Task prompt :: Once the line holding "match mfind s.cmd.place f with" is found in the listing below, write it out and each later line exactly, up to and including the one holding "late => (s.onCmd".

Data for the task ::
-- ==== Sys2Proof/Machine/OpMem.lean ====
section
/-! DEFINITION. Memory, DMA, placement and diagnostic opcodes (0x0E, 0x0F, 0x1F): R360 to R366. -/
namespace Sys2Proof.Machine

/-! ## Memory (R360, R361) -/

/-- Does [a, a+n) lie in general SRAM? -/
def inSram (a n : Nat) : Bool := decide (gsramBase ≤ a) && decide (a + n ≤ gsramBase + gsramSize)
def inMram (a n : Nat) : Bool := decide (mramBase ≤ a) && decide (a + n ≤ mramBase + mramSize)

/-- Why a write of [a, a+n) by an opcode is refused: an enabled region (R361). -/
def Mach.regionBusy (s : Mach) (a n : Nat) : Option Res :=
  firstOf [failIf (s.bulkOn && overlap a n s.bulkBase bulkSize) ST.BUSY 1,
    failIf (s.corrOn && overlap a n s.corrBase corrSize) ST.BUSY 2]

/-- MEM_READ. Log 88, 154. -/
def opMemRead (_ : Origin) (p : List Byte) (_ : List Nat) (s : Mach) : Mach × Res :=
  let a := pf p 16 8
  let n := pf p 24 4
  s.guard (firstOf [lenIs p 32, failIf (!inRange 4 4064 n || n % 4 != 0) ST.OUT_OF_RANGE 24,
      failIf (!(inSram a n || inMram a n || s.inDram a n)) ST.OUT_OF_RANGE 16]) (fun s =>
    if s.target a = 5 then
      if s.dramCode != 0 then (s.busErr 0 0 5 a n s.dramCode false, Res.fail ST.HW_FAULT openDet)
      else
        let r := if s.badRange a n then Res.fail ST.HW_FAULT 4 else Res.ok (s.mrd a n)
        (s.busRead 0 0 a n, r)
    else (s, Res.ok (s.mrd a n)))

/-- MEM_WRITE. Log 88, 154. -/
def opMemWrite (_ : Origin) (p : List Byte) (_ : List Nat) (s : Mach) : Mach × Res :=
  let a := pf p 16 8
  let d := p.drop 8
  let n := d.length
  let len := failIf (!inRange 4 4064 n || n % 4 != 0) ST.BAD_LENGTH 0
  let range := failIf (!(inSram a n || s.inDram a n)) ST.OUT_OF_RANGE 16
  (s.when len.isNone (·.birthTry a n range)).guard (firstOf [len, range, s.regionBusy a n]) (fun s =>
    if s.target a = 5 && s.dramCode != 0 then (s.busErr 0 0 5 a n s.dramCode true, Res.fail ST.HW_FAULT openDet)
    else
      let (c, s) := s.store a d
      if c = 0 then (s, Res.ok) else (s.busErr 0 0 5 a n c true, Res.fail ST.HW_FAULT openDet))

/-- MEM_COPY: an uncorrectable source in DRAM is told from another errored access (R293, R361). -/
def opMemCopy (_ : Origin) (p : List Byte) (obs : List Nat) (s : Mach) : Mach × Res :=
  let b := bufOf p 16
  let d := bufOf p 32
  let pre := firstOf [lenIs p 52, s.bufChk p 16]
  (s.when pre.isNone (·.birthTry d.addr d.len (s.bufChk p 32))).guard (firstOf [pre,
      s.bufChk p 32 (failIf (decide (d.len < b.len)) ST.OUT_OF_RANGE 40), if hostBit ≤ d.addr then none else s.regionBusy d.addr b.len]) (fun s =>
    if s.target b.addr = 5 && s.dramCode = 0 && s.badRange b.addr b.len then (s.bufBad b false, Res.fail ST.HW_FAULT 4)
    else s.source b (obsOn obs 0) (fun l s => s.dest d (obsOn obs 1) l (Res.ok (toLE 4 b.len))))

/-- MEM_DRAM_INFO. -/
def opMemDramInfo (_ : Origin) (p : List Byte) (_ : List Nat) (s : Mach) : Mach × Res :=
  s.guard (lenIs p 20) (fun s =>
    let k := s.gf F.DDRC_STAT_SET
    let rate (j : Nat) : Nat := if s.on F.DDRC_SET_TRAINED j then s.gf F.DDRC_SET_RATE j else 0
    let w (r : Reg) : List Byte := toLE 4 (s.rd r)
    (s, Res.ok (toLE 4 (s.gf F.DDRC_STAT_SIZE) ++ toLE 1 (s.gf F.DDRC_STAT_RANKS) ++ toLE 1 k ++ toLE 2 (rate k) ++ toLE 2 (rate (1 - k))
      ++ toLE 2 0 ++ w R.DDRC_ECC_CORR ++ w R.DDRC_ECC_UNCORR ++ w R.DDRC_REPLAY ++ w R.DDRC_FREQ_CHG)))

/-- MEM_DRAM_FREQ: the reply waits for the switch (R362, R504). -/
def opMemDramFreq (o : Origin) (p : List Byte) (_ : List Nat) (s : Mach) : Mach × Res :=
  let k := pf p 16 1
  let no := s.freqRefuse k
  s.guard (firstOf [lenIs p 24, codeTo p 16 1 1, resv p 17 3, failOpen (no != 0) no]) (fun s =>
    if s.gf F.DDRC_STAT_SET = k then (s, Res.ok)
    else ((s.freqStart k (some o.id)).onCmd (fun c => { c with running := mput c.running 0x0E05 o.id }), Res.wait))

/-! ## DMA (R360, R362) -/

/-- DMA_START. -/
def opDmaStart (_ : Origin) (p : List Byte) (_ : List Nat) (s : Mach) : Mach × Res :=
  let c := pf p 16 1
  s.guard (firstOf [lenIs p 52, within p 16 1 0 27, resv p 17 3, failIf (pf p 20 4 / 1024 != 0) ST.BAD_PARAM 20, resv p 44 4,
      failOpen (s.on F.DMA_STAT_BUSY c) ST.BUSY]) (fun s =>
    let s := s.wr64 R.DMA_SRC_LO R.DMA_SRC_HI (pf p 24 8) c
    let s := s.wr64 R.DMA_DST_LO R.DMA_DST_HI (pf p 32 8) c
    (dmaGo c (pf p 20 4 ||| 1) false (s.wr R.DMA_CNT (pf p 40 4) c), Res.ok))

/-- DMA_STOP. -/
def opDmaStop (_ : Origin) (p : List Byte) (_ : List Nat) (s : Mach) : Mach × Res :=
  let es := entriesOf p 16 4
  s.guard (firstOf [listLen p 16 4, listHead p 16 28,
      scanEntries (fun e => fld e 0 1) (fun o e => failIf (decide (27 < fld e 0 1)) ST.OUT_OF_RANGE o)
        (fun o e => failIf (!allZero (slice e 1 3)) ST.BAD_PARAM (o + 1)) [] es]) (fun s =>
    (s.each es (fun s e => s.dmaStop (fld e.2 0 1)), Res.ok))

/-- DMA_STATUS. -/
def opDmaStatus (_ : Origin) (p : List Byte) (_ : List Nat) (s : Mach) : Mach × Res :=
  s.guard (firstOf [lenIs p 24, firstN p 16 1 17 1 32 32, resv p 18 2]) (fun s =>
    let (d, s) := s.readAll ((upto (pf p 17 1)).flatMap (fun i =>
      [R.DMA_STAT, R.DMA_CNT, R.DMA_HOPS, R.DMA_RETRIES].map (fun r => r.at_ (pf p 16 1 + i) 0)))
    (s, Res.ok d))

/-! ## Placement (R289, R290, R363, R364) -/

/-- Functions whose mode changes at once. -/
def immFunc (f : Nat) : Bool := f == 2 || f == 3 || f == 5

/-- What an immediate change requires of function f (R289, R290). Log 66. -/
def Mach.immReady (s : Mach) (f : Nat) : Bool :=
  if f = 2 then s.power == 2
  else if f = 3 then s.measIdle
  else (upto 2).all (fun p => (upto R.NET_RX_CTRL.n2).all (fun r => !s.on F.NET_RX_CTRL_EN p r))

/-- A pending change of function f gives way to a newer request: where its reply still waits, that reply leaves with a
status the manual does not state. Log 65. -/
def Mach.placeOut (s : Mach) (f : Nat) : Mach :=
  match mfind s.cmd.place f with
  | some (_, it) =>
    let s := s.placeClear f
    if it.reply then (let (n, s) := s.fresh; s.answer it.o.id (Config.openNat n % 65536) 0 noTick []) else s
  | none => s

/-- PLACE_SET. Log 65, 66. -/
def opPlaceSet (o : Origin) (p : List Byte) (_ : List Nat) (s : Mach) : Mach × Res :=
  let f := pf p 32 1
  let host := pf p 33 1 == 1
  let imm := pf p 16 1 == 0
  s.guard (firstOf [lenIs p 40, s.timingChk 11 p, failIf (decide (7 < f)) ST.OUT_OF_RANGE 32, failIf (decide (1 < pf p 33 1)) ST.OUT_OF_RANGE 33,
      resv p 34 2, failIf (immFunc f != imm) ST.BAD_PARAM 16]) (fun s =>
    if imm then
      if s.hostMode f == host then (s, Res.ok)
      else if s.immReady f then (s.setMode f host, Res.ok)
      else (s, Res.fail ST.STATE 6)
    else
      let old := (mfind s.cmd.place f).isSome
      let oldTimed := (mfind s.cmd.place f).any (fun x => x.2.t != 0)
      let det := 2 * b2n old
      let e := s.effOf p
      let keep (t : Nat) (late : Bool) : Mach × Res :=
        let it : Item := ⟨o, 0x0F01, toLE 1 det, t, s.cmd.ord, rkey K.PLACE f, t = 0, late⟩
        if t != 0 && decide (4096 < s.timedCount + 1 - b2n oldTimed) then (s, Res.fail ST.QUEUE_FULL openDet)
        else
          let s := ((s.placeOut f).onCmd (fun c => { c with ord := c.ord + 1 })).placeKeep f host it
          (s, if t = 0 then Res.nextTick (det + b2n late) else { Res.accepted with det := det })
      if s.hostMode f == host then
        let s := s.placeOut f
        match e with
        | .time _ => (s, { Res.accepted with det := det })
        | .next late => (s.onCmd (fun c => { c with latch := c.latch ++ [⟨o, 0x0F01, toLE 1 det, 0, c.ord, rkey K.PLACE f, true, late⟩],
                                                    ord := c.ord + 1 }), Res.nextTick (det + b2n late))
        | _ => (s, { Res.ok with det := det })
      else if f = 0 && !host && s.hostObjs != 0 then (s.evt F.RENDER_HP_EVT_REFUSED, Res.fail ST.STATE 6)
      else match e with
        | .time t => keep t false
        | .next late => keep 0 late
        | _ => keep 0 false)

/-- PLACE_GET. -/
def opPlaceGet (_ : Origin) (p : List Byte) (_ : List Nat) (s : Mach) : Mach × Res :=
  s.guard (lenIs p 20) (fun s =>
    let md := s.cmd.place.foldl (fun a e => a + b2n e.2.1 * 2 ^ e.1) 0
    (s, Res.ok (toLE 1 (s.gf F.SYS_PLACE_STAT_HOST) ++ toLE 1 (s.gf F.SYS_PLACE_STAT_PEND) ++ toLE 1 md ++ toLE 1 0)))

/-! ## Diagnostics (R365, R366) -/

/-- Every address of a list is checked before any access. -/
def addrChk (es : List (Nat × List Byte)) : Option Res :=
  eachEntry (fun o e => failIf (fld e 0 4 % 4 != 0 || decide (0x1000000 ≤ fld e 0 4)) ST.BAD_PARAM o) es

/-- DIAG_REG_READ. -/
def opDiagRegRead (_ : Origin) (p : List Byte) (_ : List Nat) (s : Mach) : Mach × Res :=
  let es := entriesOf p 16 4
  s.guard (firstOf [listLen p 16 4, listHead p 16 500, addrChk es]) (fun s =>
    let (d, s) := s.readAll (es.map (fun e => fld e.2 0 4))
    (s, Res.ok d))

/-- Is an address one of the CMD.QP registers of a queue pair? -/
def qpReg (q a : Nat) : Bool :=
  let b := R.CMD_QP_CTRL.base + q * R.CMD_QP_CTRL.s1
  decide (b ≤ a) && decide (a < b + R.CMD_QP_CTRL.s1)

/-- DIAG_REG_WRITE: each write as a control core's register write; `obs` gives the outcome of a signature check. -/
def opDiagRegWrite (o : Origin) (p : List Byte) (obs : List Nat) (s : Mach) : Mach × Res :=
  let es := entriesOf p 16 8
  let own (a : Nat) : Bool := match o.xport with
    | .pcie q => qpReg q a
    | _ => false
  s.guard (firstOf [listLen p 16 8, listHead p 16 250, addrChk es, failIf (es.any (fun e => own (fld e.2 0 4))) ST.STATE 9]) (fun s =>
    (s.each es (fun s e => registerWrite (fld e.2 0 4) (fld e.2 4 4) false (obsOn obs 0) s), Res.ok))

/-- DIAG_SWARD_READ. -/
def opDiagSwardRead (_ : Origin) (p : List Byte) (_ : List Nat) (s : Mach) : Mach × Res :=
  let o := pf p 16 2
  let age := pf p 20 4
  let n := pf p 24 2
  s.guard (firstOf [lenIs p 32, failIf (decide (s.variant.objects ≤ o)) ST.OUT_OF_RANGE 16, resv p 18 2, within p 20 4 0 32767,
      within p 24 2 1 1008, failIf (decide (32768 < age + n)) ST.OUT_OF_RANGE 24, resv p 26 2]) (fun s =>
    (s, Res.ok (toLE 2 (s.omem o).ring.length ++ toLE 2 0 ++ (upto n).flatMap (fun i => toLE 4 (s.swardWord o (age + i))))))

/-- DIAG_SELFTEST: `obs` lists the engines that fail TEST 0, or the failing region of TEST 1 and 2 byte by byte. -/
def opDiagSelftest (_ : Origin) (p : List Byte) (obs : List Nat) (s : Mach) : Mach × Res :=
  let t := pf p 16 1
  s.guard (firstOf [lenIs p 24, codeTo p 16 1 2, resv p 17 3, failIf (t == 0 && s.power != 2) ST.STATE 8]) (fun s =>
    if t = 0 then
      let l := (upto engines).filter (fun e => obs.contains e && s.engExists e)
      let s := s.each l (fun s e =>
        let s := if s.rend.fab.hung.contains e then s else s.isolateEngine e
        (s.raise E.SELFTEST_FAIL e 0).sf F.SYS_BOOT_STAT_SELFTEST_ERR 1)
      (s, Res.ok (toLE 1 (b2n l.isEmpty) ++ toLE 3 0 ++ toLE 16 (l.foldl (fun a e => a + 2 ^ e) 0)))
    else
      let fail := (upto 16).flatMap (fun i => toLE 1 (obs.getD i 0))
      (s, Res.ok (toLE 1 (b2n (allZero fail)) ++ toLE 3 0 ++ fail)))

/-- DIAG_LOOPBACK. Log 90. -/
def opDiagLoopback (_ : Origin) (p : List Byte) (_ : List Nat) (s : Mach) : Mach × Res :=
  let k := pf p 16 1
  let a := pf p 17 1
  let b := pf p 18 1
  let en := pf p 19 1 == 1
  let like := decide (a < 64) && decide (b < 64) && s.aspOut a && !s.aspOut b
    && (s.lv R.ASP_CFG a).xor (2 ^ F.ASP_CFG_DIR.lo) == s.lv R.ASP_CFG b
  s.guard (firstOf [lenIs p 24, codeTo p 16 1 2, failIf (k != 0 && s.power != 2) ST.STATE 8,
      failIf (k == 0 && !decide (a < 64)) ST.OUT_OF_RANGE 17, failIf (k != 0 && decide (1 < a)) ST.OUT_OF_RANGE 17,
      failIf (k == 0 && !decide (b < 64)) ST.OUT_OF_RANGE 18, codeTo p 19 1 1,
      failOpen (k == 0 && en && !like) ST.BAD_PARAM]) (fun s =>
    let x := (k, a, if k = 0 then b else 0)
    (s.onSys (fun y => { y with loops := (y.loops.filter (fun l => l != x)) ++ (if en then [x] else []) }), Res.ok))

/-- DIAG_ERR_INJECT. Log 89. -/
def opDiagErrInject (_ : Origin) (p : List Byte) (_ : List Nat) (s : Mach) : Mach × Res :=
  let k := pf p 16 1
  let t := pf p 18 2
  let n := pf p 20 2
  s.guard (firstOf [lenIs p 28, codeTo p 16 1 3, resv p 17 1, failIf ((k == 0 || k == 3) && decide (s.variant.objects ≤ t)) ST.OUT_OF_RANGE 18,
      within p 20 2 1 16, resv p 22 2]) (fun s =>
    let s := match k with
      | 0 => s.onRend (fun q => { q with injS := mput q.injS t n })
      | 3 => s.onRend (fun q => { q with injC := mput q.injC t n })
      | _ => s.onDdr (fun d => { d with inj := mput d.inj k n })
    (s, Res.ok))

end Sys2Proof.Machine
end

Task output ::
  match mfind s.cmd.place f with
  | some (_, it) =>
    let s := s.placeClear f
    if it.reply then (let (n, s) := s.fresh; s.answer it.o.id (Config.openNat n % 65536) 0 noTick []) else s
  | none => s

/-- PLACE_SET. Log 65, 66. -/
def opPlaceSet (o : Origin) (p : List Byte) (_ : List Nat) (s : Mach) : Mach × Res :=
  let f := pf p 32 1
  let host := pf p 33 1 == 1
  let imm := pf p 16 1 == 0
  s.guard (firstOf [lenIs p 40, s.timingChk 11 p, failIf (decide (7 < f)) ST.OUT_OF_RANGE 32, failIf (decide (1 < pf p 33 1)) ST.OUT_OF_RANGE 33,
      resv p 34 2, failIf (immFunc f != imm) ST.BAD_PARAM 16]) (fun s =>
    if imm then
      if s.hostMode f == host then (s, Res.ok)
      else if s.immReady f then (s.setMode f host, Res.ok)
      else (s, Res.fail ST.STATE 6)
    else
      let old := (mfind s.cmd.place f).isSome
      let oldTimed := (mfind s.cmd.place f).any (fun x => x.2.t != 0)
      let det := 2 * b2n old
      let e := s.effOf p
      let keep (t : Nat) (late : Bool) : Mach × Res :=
        let it : Item := ⟨o, 0x0F01, toLE 1 det, t, s.cmd.ord, rkey K.PLACE f, t = 0, late⟩
        if t != 0 && decide (4096 < s.timedCount + 1 - b2n oldTimed) then (s, Res.fail ST.QUEUE_FULL openDet)
        else
          let s := ((s.placeOut f).onCmd (fun c => { c with ord := c.ord + 1 })).placeKeep f host it
          (s, if t = 0 then Res.nextTick (det + b2n late) else { Res.accepted with det := det })
      if s.hostMode f == host then
        let s := s.placeOut f
        match e with
        | .time _ => (s, { Res.accepted with det := det })
        | .next late => (s.onCmd (fun c => { c with latch := c.latch ++ [⟨o, 0x0F01, toLE 1 det, 0, c.ord, rkey K.PLACE f, true, late⟩],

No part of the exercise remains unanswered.